И действительно картина эта на сцене была восхитительна. Фонарь тускло горел над воротами монастыря. Таинственная ночь. Декорация поразила всех красотой и настроением.
Но Левитан не стал больше писать декораций.
– Я не очень люблю театр, – сознался мне он. – Прежде всего, нет времени сделать так, как хочется и как нужно.
Я же не расставался с театром и с Мамонтовым. Артисты, певцы, краски, костюмы, оркестр, женщины, жемчуга, золото, свет – все это поглощало меня, я считал оперу высочайшим соединением искусств.
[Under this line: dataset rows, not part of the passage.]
theorem encode_of_decodeSample (h : decodeSample mid low = some i) : encode i = mkWord 0x1 mid low := by
  obtain ⟨⟨rfl, hlt⟩, hi⟩ := Option.ite_none_right_eq_some.mp h
  obtain rfl := Option.some_inj.mp hi
  have hlow : (low.setWidth 10).setWidth 24 = low := by bv_omega
  rw [encode, hlow]

theorem encode_of_decodeWrcfg (h : decodeWrcfg mid low = some i) : encode i = mkWord 0x5 mid low := by
  obtain ⟨⟨n, hn⟩⟩ := mid
  interval_cases n <;> cases h <;> rfl

/-- A bit operand read back by `decodeBit` stands in the word as it was (formats A and C of R81). -/
theorem encode_of_map_decodeBit {f : Bool → Instr} {op : BitVec 4} (h : (decodeBit low).map f = some i)
    (hf : ∀ b, encode (f b) = mkWord op mid (bitOperand b)) : encode i = mkWord op mid low := by
  obtain ⟨b, hb, rfl⟩ := Option.map_eq_some_iff.mp h
  rw [hf, decodeBit_eq_some.mp hb]

theorem encode_of_decodeApply (h : decodeApply mid low = some i) : encode i = mkWord 0x6 mid low := by
  obtain ⟨rfl, hbit⟩ := Option.ite_none_right_eq_some.mp h
  exact encode_of_map_decodeBit hbit fun _ => rfl

theorem encode_of_decodeRdcfg (h : decodeRdcfg mid low = some i) : encode i = mkWord 0x7 mid low := by
  obtain ⟨⟨n, hn⟩⟩ := mid
  by_cases hidx : n < 10
  · interval_cases n <;> exact encode_of_map_decodeBit h fun _ => rfl
  · interval_cases n <;> cases h

theorem encode_of_decodeRdreg (h : decodeRdreg mid low = some i) : encode i = mkWord 0x8 mid low := by
  obtain ⟨rfl, hidx⟩ := Option.ite_none_right_eq_some.mp h
  obtain ⟨⟨n, hn⟩⟩ := mid
  interval_cases n <;> cases hidx <;> rfl

theorem encode_of_decodeRdbuf (h : decodeRdbuf mid low = some i) : encode i = mkWord 0x9 mid low := by
  obtain ⟨rfl, hi⟩ := Option.ite_none_right_eq_some.mp h
  obtain rfl := Option.some_inj.mp hi
  rfl

theorem encode_of_decodeRdwin (h : decodeRdwin mid low = some i) : encode i = mkWord 0xA mid low := by
  obtain ⟨rfl, hi⟩ := Option.ite_none_right_eq_some.mp h
  obtain rfl := Option.some_inj.mp hi
  rfl

theorem encode_of_decodeRdts (h : decodeRdts mid low = some i) : encode i = mkWord 0xB mid low := by
  unfold decodeRdts at h
  split at h
  · subst mid
    cases h
    rfl
  · obtain ⟨rfl, hi⟩ := Option.ite_none_right_eq_some.mp h
    cases hi
    rfl

theorem encode_of_decodeRdlive (h : decodeRdlive mid low = some i) : encode i = mkWord 0xC mid low := by
  obtain ⟨rfl, hmatch⟩ := Option.ite_none_right_eq_some.mp h
  split at hmatch
  case h_7 => cases hmatch
  all_goals
    rename_i hch
    cases hmatch
    exact mkWord_inj.mpr ⟨rfl, rfl, BitVec.eq_of_toNat_eq hch.symm⟩

end Inversion

/-- Encoding a decoding: each opcode's decoder accepts only fields that its operation is encoded to. -/
theorem encode_of_decode {w : Word} {i : Instr} (h : decode w = some i) : encode i = w := by
  induction w using opcode_cases with
  | nop | exttrig | suspend | resume | acklive | ackcap | reset =>
    simp only [decode_mkWord_nop, decode_mkWord_exttrig, decode_mkWord_suspend, decode_mkWord_resume,
      decode_mkWord_acklive, decode_mkWord_ackcap, decode_mkWord_reset] at h
    obtain ⟨rfl, rfl, rfl⟩ := decodeZ_eq_some.mp h
    rfl
  | sample mid low => exact encode_of_decodeSample (decode_mkWord_sample mid low ▸ h)
  | wrcfg mid low => exact encode_of_decodeWrcfg (decode_mkWord_wrcfg mid low ▸ h)
  | apply mid low => exact encode_of_decodeApply (decode_mkWord_apply mid low ▸ h)
  | rdcfg mid low => exact encode_of_decodeRdcfg (decode_mkWord_rdcfg mid low ▸ h)
  | rdreg mid low => exact encode_of_decodeRdreg (decode_mkWord_rdreg mid low ▸ h)
  | rdbuf mid low => exact encode_of_decodeRdbuf (decode_mkWord_rdbuf mid low ▸ h)
  | rdwin mid low => exact encode_of_decodeRdwin (decode_mkWord_rdwin mid low ▸ h)
  | rdts mid low => exact encode_of_decodeRdts (decode_mkWord_rdts mid low ▸ h)
  | rdlive mid low => exact encode_of_decodeRdlive (decode_mkWord_rdlive mid low ▸ h)

end Sys2Proof

/-! PROOFS. Which words are legal (R86), and that they are the words with an operation. -/

namespace Sys2Proof

/-- Masking a word by any mask masks its fields. -/
theorem mkWord_and_word (op mid : BitVec 4) (low : Imm24) (m : Word) :
    mkWord op mid low &&& m = mkWord (op &&& fieldOp m) (mid &&& fieldMid m) (low &&& fieldLow m) := by
  rw [← mkWord_and, mkWord_fields]

/-- The bits from `k` on are zero when the number is below `2 ^ k`. -/
theorem and_highBits_eq_zero {n : Nat} (x : BitVec n) (k : Nat) :
    x &&& BitVec.allOnes n <<< k = 0 ↔ x.toNat < 2 ^ k := by
  have hpos := Nat.two_pow_pos k
  have hle := Nat.div_mul_le_self x.toNat (2 ^ k)
  have hlt := x.isLt
  rw [← BitVec.shiftLeft_ushiftRight, BitVec.toNat_eq, BitVec.toNat_shiftLeft, BitVec.toNat_ushiftRight,
    Nat.shiftRight_eq_div_pow, Nat.shiftLeft_eq, Nat.mod_eq_of_lt (by omega),
    show (0 : BitVec n).toNat = 0 from BitVec.toNat_zero, Nat.mul_eq_zero, Nat.div_eq_zero_iff]
  omega

/-- Every encoding is a legal word. -/
theorem legalWord_encode (i : Instr) : legalWord (encode i) = true := by
  cases i with
  | sample v => exact Laws.EncodesLegalWord.sample v
  | wrcfgNCh | wrcfgPeriod | wrcfgMode | wrcfgTch | wrcfgThr | wrcfgPre | wrcfgDly | wrcfgNS | wrcfgRes | wrcfgSkip =>
    exact Laws.legalWord_wrcfg _ _ (by decide)
  | apply b | rdcfgNCh b | rdcfgPeriod b | rdcfgMode b | rdcfgTch b | rdcfgThr b | rdcfgPre b | rdcfgDly b
  | rdcfgNS b | rdcfgRes b | rdcfgSkip b => cases b <;> rfl
  | rdbuf ix | rdwin ix => exact Laws.legalWord_index _ ix rfl (by decide)
  | rdts h ix => exact Laws.EncodesLegalWord.rdts h ix
  | _ => rfl

section Legal

variable {op mid : BitVec 4} {low : Imm24}

/-- The three conditions of R86 on a word of three fields; `a` and `b` are the numbers of low bits of `mid` and `low`
that the format does not mark zero. -/
theorem legalWord_mkWord_fields (h : legalWord (mkWord op mid low) = true) (a b : Nat)
    (hz : (Format.ofOpcode op.toNat).zeroBits = mkWord 0 (BitVec.allOnes 4 <<< a) (BitVec.allOnes 24 <<< b)) :
    mid.toNat < 2 ^ a ∧ low.toNat < 2 ^ b ∧ ((Format.ofOpcode op.toNat).hasIdx = true → mid.toNat < 10) ∧
      (op = 0xC → low.toNat % 8 < 6) := by
  have hop : (mkWord op mid low).toNat / 2 ^ 28 = op.toNat := by rw [← fieldOp_toNat, fieldOp_mkWord]
  have hmid : (mkWord op mid low).toNat / 2 ^ 24 % 16 = mid.toNat := by rw [← fieldMid_toNat, fieldMid_mkWord]
  have hlow : (mkWord op mid low).toNat % 8 = low.toNat % 8 := by rw [mkWord_toNat]; omega
  rw [legalWord, zeroFieldsClear, idxInRange, liveChannelInRange, hop, hmid, hlow, hz, mkWord_and] at h
  simp only [Bool.and_eq_true, beq_iff_eq, Bool.or_eq_true, Bool.not_eq_true', beq_eq_false_iff_ne,
    decide_eq_true_eq, Machine.MAXCH_eq] at h
  obtain ⟨⟨hzero, hidx⟩, hch⟩ := h
  obtain ⟨-, hmid0, hlow0⟩ := mkWord_inj.mp (hzero.trans (show (0 : Word) = mkWord 0 0 0 from rfl))
  refine ⟨(and_highBits_eq_zero _ _).mp hmid0, (and_highBits_eq_zero _ _).mp hlow0, fun hf => ?_, fun hc => ?_⟩
  · exact hidx.resolve_left (by simp [hf])
  · exact of_decide_eq_true (hch.resolve_left (by simp [hc]))

theorem eq_zero_of_toNat_lt_one {n : Nat} {x : BitVec n} (h : x.toNat < 2 ^ 0) : x = 0 :=
  BitVec.eq_of_toNat_eq (by simpa using h)

theorem exists_decodeBit (h : low.toNat < 2 ^ 1) : ∃ b, decodeBit low = some b := by
  have hbit : low = 0 ∨ low = 1 := by bv_omega
  rcases hbit with rfl | rfl
  · exact ⟨false, rfl⟩
  · exact ⟨true, rfl⟩

theorem exists_decodeWrcfg (low : Imm24) (h : mid.toNat < 10) : ∃ i, decodeWrcfg mid low = some i := by
  obtain ⟨⟨n, hn⟩⟩ := mid
  have hn : n < 10 := h
  interval_cases n <;> exact ⟨_, rfl⟩

theorem exists_decodeRdcfg (hmid : mid.toNat < 10) (hlow : low.toNat < 2 ^ 1) :
    ∃ i, decodeRdcfg mid low = some i := by
  obtain ⟨b, hb⟩ := exists_decodeBit hlow
  obtain ⟨⟨n, hn⟩⟩ := mid
  have hn : n < 10 := hmid
  interval_cases n <;> exact ⟨_, congrArg (Option.map _) hb⟩

theorem exists_decodeRdreg (h : mid.toNat < 10) : ∃ i, decodeRdreg mid 0 = some i := by
  obtain ⟨⟨n, hn⟩⟩ := mid
  have hn : n < 10 := h
  interval_cases n <;> exact ⟨_, rfl⟩

theorem exists_decodeRdlive (h : low.toNat < 6) : ∃ i, decodeRdlive 0 low = some i := by
  obtain ⟨⟨n, hn⟩⟩ := low
  have hn : n < 6 := h
  interval_cases n <;> exact ⟨_, rfl⟩

end Legal

/-- Every legal word is an operation: its fields are ones the decoder of its format accepts. -/
theorem exists_decode_of_legalWord {w : Word} (h : legalWord w = true) : ∃ i, decode w = some i := by
  induction w using opcode_cases with
  | nop mid low | exttrig mid low | suspend mid low | resume mid low | acklive mid low | ackcap mid low
  | reset mid low =>
    obtain ⟨hmid, hlow, -⟩ := legalWord_mkWord_fields h 0 0 rfl
    rw [eq_zero_of_toNat_lt_one hmid, eq_zero_of_toNat_lt_one hlow]
    exact ⟨_, rfl⟩
  | sample mid low =>
    obtain ⟨hmid, hlow, -⟩ := legalWord_mkWord_fields h 0 10 rfl
    rw [decode_mkWord_sample]
    exact ⟨_, if_pos ⟨eq_zero_of_toNat_lt_one hmid, hlow⟩⟩
  | wrcfg mid low =>
    obtain ⟨-, -, hidx, -⟩ := legalWord_mkWord_fields h 4 24 rfl
    rw [decode_mkWord_wrcfg]
    exact exists_decodeWrcfg low (hidx rfl)
  | apply mid low =>
    obtain ⟨hmid, hlow, -⟩ := legalWord_mkWord_fields h 0 1 rfl
    obtain ⟨b, hb⟩ := exists_decodeBit hlow
    rw [decode_mkWord_apply, eq_zero_of_toNat_lt_one hmid]
    exact ⟨_, congrArg (Option.map _) hb⟩
  | rdcfg mid low =>
    obtain ⟨-, hlow, hidx, -⟩ := legalWord_mkWord_fields h 4 1 rfl
    rw [decode_mkWord_rdcfg]
    exact exists_decodeRdcfg (hidx rfl) hlow
  | rdreg mid low =>
    obtain ⟨-, hlow, hidx, -⟩ := legalWord_mkWord_fields h 4 0 rfl
    rw [decode_mkWord_rdreg, eq_zero_of_toNat_lt_one hlow]
    exact exists_decodeRdreg (hidx rfl)
  | rdbuf mid low =>
    obtain ⟨hmid, -⟩ := legalWord_mkWord_fields h 0 24 rfl
    rw [decode_mkWord_rdbuf]
    exact ⟨_, if_pos (eq_zero_of_toNat_lt_one hmid)⟩
  | rdwin mid low =>
    obtain ⟨hmid, -⟩ := legalWord_mkWord_fields h 0 24 rfl
    rw [decode_mkWord_rdwin]
    exact ⟨_, if_pos (eq_zero_of_toNat_lt_one hmid)⟩
  | rdts mid low =>
    obtain ⟨hmid, -⟩ := legalWord_mkWord_fields h 1 24 rfl
    have hbit : mid = 0 ∨ mid = 1 := by bv_omega
    rcases hbit with rfl | rfl <;> exact ⟨_, decode_mkWord_rdts _ low⟩
  | rdlive mid low =>
    obtain ⟨hmid, hlow, -, hch⟩ := legalWord_mkWord_fields h 0 3 rfl
    rw [decode_mkWord_rdlive, eq_zero_of_toNat_lt_one hmid]
    exact exists_decodeRdlive (by have := hch rfl; omega)

end Sys2Proof

/-! PROOFS. The rows of the match-and-mask table (R87): every encoding is in a row, every word in a row is an operation
of that row, and no two rows share a word. -/

namespace Sys2Proof

/-- A row looks only at the bits of its mask. -/
theorem TableRow.selects_congr {r : TableRow} {w w' : Word} (h : w &&& r.mask = w' &&& r.mask) :
    r.selects w = r.selects w' := by
  rw [TableRow.selects, TableRow.selects, h]

/-- A row whose mask leaves the `k` low bits free selects a word whatever its `k` low bits. -/
theorem exists_row_of_low_lt {op mid : BitVec 4} {low : Imm24} (k : Nat) (hlow : low.toNat < 2 ^ k)
    (h : ∃ r ∈ tableRows, fieldLow r.mask = BitVec.allOnes 24 <<< k ∧ r.selects (mkWord op mid 0) = true) :
    ∃ r ∈ tableRows, r.selects (mkWord op mid low) = true := by
  obtain ⟨r, hr, hfree, hsel⟩ := h
  refine ⟨r, hr, (TableRow.selects_congr ?_).trans hsel⟩
  rw [mkWord_and_word, mkWord_and_word, hfree, (and_highBits_eq_zero low k).mpr hlow,
    (and_highBits_eq_zero (0 : Imm24) k).mpr (Nat.two_pow_pos k)]

/-- Every encoding is in a row: its fields above the operand are the row's, and the operand stands in free bits. -/
theorem exists_row_encode (i : Instr) : ∃ r ∈ tableRows, r.selects (encode i) = true := by
  cases i with
  | sample v =>
    have hlow : (v.setWidth 24).toNat < 2 ^ 10 := by bv_omega
    exact exists_row_of_low_lt 10 hlow (by decide)
  | wrcfgNCh imm | wrcfgPeriod imm | wrcfgMode imm | wrcfgTch imm | wrcfgThr imm | wrcfgPre imm | wrcfgDly imm
  | wrcfgNS imm | wrcfgRes imm | wrcfgSkip imm => exact exists_row_of_low_lt 24 imm.isLt (by decide)
  | rdbuf ix | rdwin ix => exact exists_row_of_low_lt 24 ix.isLt (by decide)
  | rdts h ix => cases h <;> exact exists_row_of_low_lt 24 ix.isLt (by decide)
  | apply b | rdcfgNCh b | rdcfgPeriod b | rdcfgMode b | rdcfgTch b | rdcfgThr b | rdcfgPre b | rdcfgDly b
  | rdcfgNS b | rdcfgRes b | rdcfgSkip b => cases b <;> decide
  | _ => decide

/-- Every word the row selects decodes, and to an operation of the row. -/
def TableRow.Decodes (r : TableRow) : Prop :=
  ∀ w, r.selects w = true → ∃ i, decode w = some i ∧ i.mnemonic = r.mnemonic

section Rows

variable {r : TableRow} {i : Instr}

/-- A row without an operand. -/
theorem TableRow.decodes_exact (hmask : r.mask = BitVec.allOnes 32) (hdec : decode r.pat = some i)
    (hname : i.mnemonic = r.mnemonic) : r.Decodes := by
  intro w hw
  rw [TableRow.selects, hmask, BitVec.and_allOnes, beq_iff_eq] at hw
  exact ⟨i, hw ▸ hdec, hname⟩

/-- A row whose operand is the `k` low bits. -/
theorem TableRow.decodes_of_low (k : Nat) (hmask : r.mask = mkWord 0xF 0xF (BitVec.allOnes 24 <<< k))
    (hpat : fieldLow r.pat = 0)
    (hdec : ∀ low : Imm24, low.toNat < 2 ^ k →
      ∃ i, decode (mkWord (fieldOp r.pat) (fieldMid r.pat) low) = some i ∧ i.mnemonic = r.mnemonic) :
    r.Decodes := by
  intro w hw
  rw [TableRow.selects, hmask, ← mkWord_fields w, ← mkWord_fields r.pat, mkWord_and, beq_iff_eq, mkWord_inj,
    hpat, and_highBits_eq_zero] at hw
  obtain ⟨hop, hmid, hlow⟩ := hw
  rw [← mkWord_fields w, ← show fieldOp w &&& 0xF = fieldOp w from BitVec.and_allOnes, hop,
    ← show fieldMid w &&& 0xF = fieldMid w from BitVec.and_allOnes, hmid]
  exact hdec _ hlow

/-- The row of RDTS, whose operands are bit 24 and the low field (R81). -/
theorem decodes_rdts : TableRow.Decodes ⟨"RDTS", 0xB0000000, 0xFE000000⟩ := by
  intro w hw
  rw [TableRow.selects, ← mkWord_fields w, mkWord_and_word, beq_iff_eq] at hw
  obtain ⟨hop, hmid, -⟩ := mkWord_inj.mp (hw.trans (show _ = mkWord 0xB 0 0 from rfl))
  rw [← mkWord_fields w, show fieldOp w = 0xB from BitVec.and_allOnes.symm.trans hop, decode_mkWord_rdts]
  have hbit : fieldMid w = 0 ∨ fieldMid w = 1 := by
    have hlt := (and_highBits_eq_zero (fieldMid w) 1).mp hmid
    bv_omega
  rcases hbit with h | h <;> rw [h] <;> exact ⟨_, rfl, rfl⟩

end Rows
– Да, – соглашался со мною Левитан. – Пожалуй. Это красиво. Высоко. Но я хочу моих чувств и настроений – моих. И их я могу дать только в своей живописи, в своем холсте. Так – как я хочу.
Когда я написал синие деревья в опере Делиба «Лакме», Мамонтов и другие удивились и были несогласны. Это было ново. Я убеждал, говоря:
– Ведь у Ван-Зандт в «Лакме» желто-теплый настоящий костюм из Индии. Она мне показывала. Нельзя смотреть декорацию одну. Надо вместе с костюмами.
И на спектакле Поленов и Васнецов поддержали меня:
– Он прав.
Но критика писала: «Синих деревьев не бывает». И все говорили то же.
Ранней весной мы с Левитаном уезжали в окрестности Москвы на охоту. У него было новое ружье. В Перервах под Москвой, у разлива Москвы-реки, было много пролетной дичи. Вечером, в Кускове, мы стояли на тяге. И в сетке наших ягдташей была дичь. Носы вальдшнепов выглядывали из нее.
Утром с Курского вокзала мы шли пешком, гордые тем, что охотились и что на нас глядят. У Красных ворот нам встретились гимназистки, идущие в гимназию. Мы шли, как бы не обращая на них внимания. Но что было на душе! Мы шли как бы не по земле: они смотрят на нас! И как они все прекрасны!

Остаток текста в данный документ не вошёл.